次世代塾で学んだ津波避難のポイントなどを発表する学生

 「津波防災の日」の5日、内閣府など主催のイベントが東京都文京区の東大本郷キャンパスであり、河北新報社などが主催する東日本大震災の伝承講座「311『伝える/備える』次世代塾」を受講する大学生5人が「被害想定を過信してはいけない」「訓練は体が覚えるぐらい繰り返す」などと震災の教訓を伝えた。
 「津波防災スペシャルゼミin本郷」と銘打った啓発イベントは1日限定の架空の学校という設定で、東北大災害科学国際研究所の今村文彦所長ら防災の専門家3人が講義。約200人が聞き入った。

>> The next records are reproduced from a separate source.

/-- An optical port (01 to 05). -/
structure Port where
  st : PortSt
  /-- PORT_STOP waits for t_b, or for the end of the drain. -/
  stop : StopWish
  drain : Option Drain
  /-- A plan change waits for t_b. -/
  changing : Bool
  /-- The accepted plan that comes into force at the end of the drain: object IDs and values (01 R24). -/
  nextPlan : List (Nat × Int)
  /-- The time AT of PORT_START; the port has launched since. -/
  startAt : Nat
  launched : Bool
  /-- TS72 of port's first launch since PORT_START (03 R74). -/
  firstLaunch : Nat
  /-- TS72 at which the next shot starts. -/
  shotNext : Option Nat
  /-- Tick that registered the trigger of that shot (02 R45). -/
  trigTick : Option Nat
  /-- TS72 of the start of the last shot. -/
  shotStart : Nat
  shotOpen : Bool
  /-- Shots since PORT_START (15 Table 15-7 SHOTS), and since shot 0 of the plan. -/
  shots : Nat
  planShots : Nat
  /-- The next ply of the open shot. -/
  plyNext : Nat
  /-- Marks that the next shot will carry (02 Table 02-5). -/
  trigIn : Bool
  holdIn : Bool
  /-- Marks of the present shot (02 Table 02-5). -/
  shotTrig : Bool
  shotHold : Bool
  proofIn : Bool
  calIn : Bool
  tgateDone : Bool
  slotDone : Bool
  lock : Lock
  /-- Launches whose LMON window is open, and those whose row is due. -/
  lmonWait : List Launch
  rowsDue : List Launch
  /-- The last 256 confirmed delays, newest first (02 R47). -/
  delays : List Int
  missRun : Nat
  /-- The present run of missing edges has raised source 18 or 19 (02 R47). -/
  lostTold : Bool
  okRun : Nat
  nearRun : Nat
  /-- LAST_LAUNCH (15 Table 15-7). -/
  lastLaunch : Nat
  chirp : Option Chirp
  /-- T0 of each ply's last launch: its NCO's phase was 0 there (03 R68). -/
  plyT0 : KMap (Option Nat)
  /-- GATE of the last launch, GATE of the last proof pulse, TGATE, GLVL: opening and closing TS72 (02 R38, R39, R49). -/
  gateFrom : Nat
  gateTo : Nat
  proofFrom : Nat
  proofTo : Nat
  tgateFrom : Nat
  tgateTo : Nat
  glvlFrom : Nat
  glvlTo : Nat
  /-- DAC_SAT (02 Table 02-7). -/
  dacSat : Nat
  /-- A PORT_PROBE runs (01 R29). -/
  probing : Bool
  det : BreakDet
  /-- The four ADC channels XI, XQ, YI, YQ (03 R54). -/
  adc : KMap AdcChan
  /-- Slice factors by channel × 18 + slice. -/
  factors : KMap SliceFactors
  hybX : Hyb
  hybY : Hyb
  /-- The terms in force from which tick, X and Y, newest first (03 R65). -/
  hybPast : List (Nat × Hyb × Hyb)
  /-- The first tick of the estimator's block in progress; none: no sample since it started (03 R65). -/
  hybAt : Option Nat
  /-- Consecutive blocks without a clamp (03 R66). -/
  hybClean : Nat
  /-- SCLK count at which the one-second window in progress began (03 R62, R63, R70). -/
  secFrom : Nat
  /-- Clipped and all raw samples, saturated and all filter outputs, of that window (03 R62, R70). -/
  clipNow : Nat
  rawNow : Nat
  satNow : Nat
  outNow : Nat
  /-- Ticks and polarisations of clipped samples that a row may still span (03 R62). -/
  clips : List (Nat × Nat)
  /-- Raw codes of the four channels by tick, newest last: what the corrections and the slice monitor still need (03 R55, R57). -/
  codes : List (Nat × List Int)
  /-- Raw words after channel delay, newest last: tick and the four words (03 R61). -/
  tap : List (Nat × List Int)
  ph : PhaseEng
  spec : SpecAcc
  /-- Closed accumulators whose record is still to go out, oldest first (04 R96). -/
  specDone : List SpecRec
  raman : Raman
  /-- The slice step in progress (19 R397). -/
  calStep : Option CalStep
  /-- Steps that a CAL_RUN of ADC_SLICE has still to make (19 R398); 0: none runs in the background. -/
  calLeft : Nat
  /-- Steps of the present rotation made (19 R397, R396). -/
  calTurn : Nat
  /-- The foreground run in progress (19 R400). -/
  calFg : Option FgRun
  /-- A CAL_RUN changes to the foreground at new shot 0 (19 Table 19-2). -/
  calFgDue : Bool
  deriving DecidableEq, Repr

/-- A port after PORST_N. -/
def portBlank (p : Nat) : Port :=
  { st := .idle, stop := .none, drain := none, changing := false, nextPlan := [], startAt := 0, launched := false,
    firstLaunch := 0, shotNext := none, trigTick := none, shotStart := 0, shotOpen := false, shots := 0, planShots := 0,
    plyNext := 0, trigIn := false, holdIn := false, shotTrig := false, shotHold := false, proofIn := false, calIn := false, tgateDone := false,
    slotDone := false, lock := lockOff, lmonWait := [], rowsDue := [], delays := [], missRun := 0, lostTold := false, okRun := 0,
    nearRun := 0, lastLaunch := 0, chirp := none, plyT0 := [], gateFrom := 0, gateTo := 0, proofFrom := 0, proofTo := 0, tgateFrom := 0, tgateTo := 0,
    glvlFrom := 0, glvlTo := 0, dacSat := 0, probing := false, det := breakNone, adc := [], factors := [],
    hybX := hybNone, hybY := hybNone, hybPast := [], hybAt := none, hybClean := 0, secFrom := 0, clipNow := 0, rawNow := 0,
    satNow := 0, outNow := 0, clips := [], codes := [], tap := [], ph := phaseNone, spec := specAccNone, specDone := [], raman := ramanBlank p,
    calStep := none, calLeft := 0, calTurn := 0, calFg := none, calFgDue := false }

end Sys2Proof.Machine
end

 次世代塾の5人は、塾で学んだ津波避難の要点を5項目に絞って発表。「防災のノウハウを学ぶだけではなく、まずは多くの犠牲が出た震災の事実に向き合ってほしい」と主張し、被災地を訪れ、現場で当事者の肉声に触れることも提言した。
 尚絅学院大4年の山川竜輝さん(21)は「多くの人に真剣に聞いてもらい、ありがたかった。今後も自分たちの言葉で備えの大切さを伝えたい」と話した。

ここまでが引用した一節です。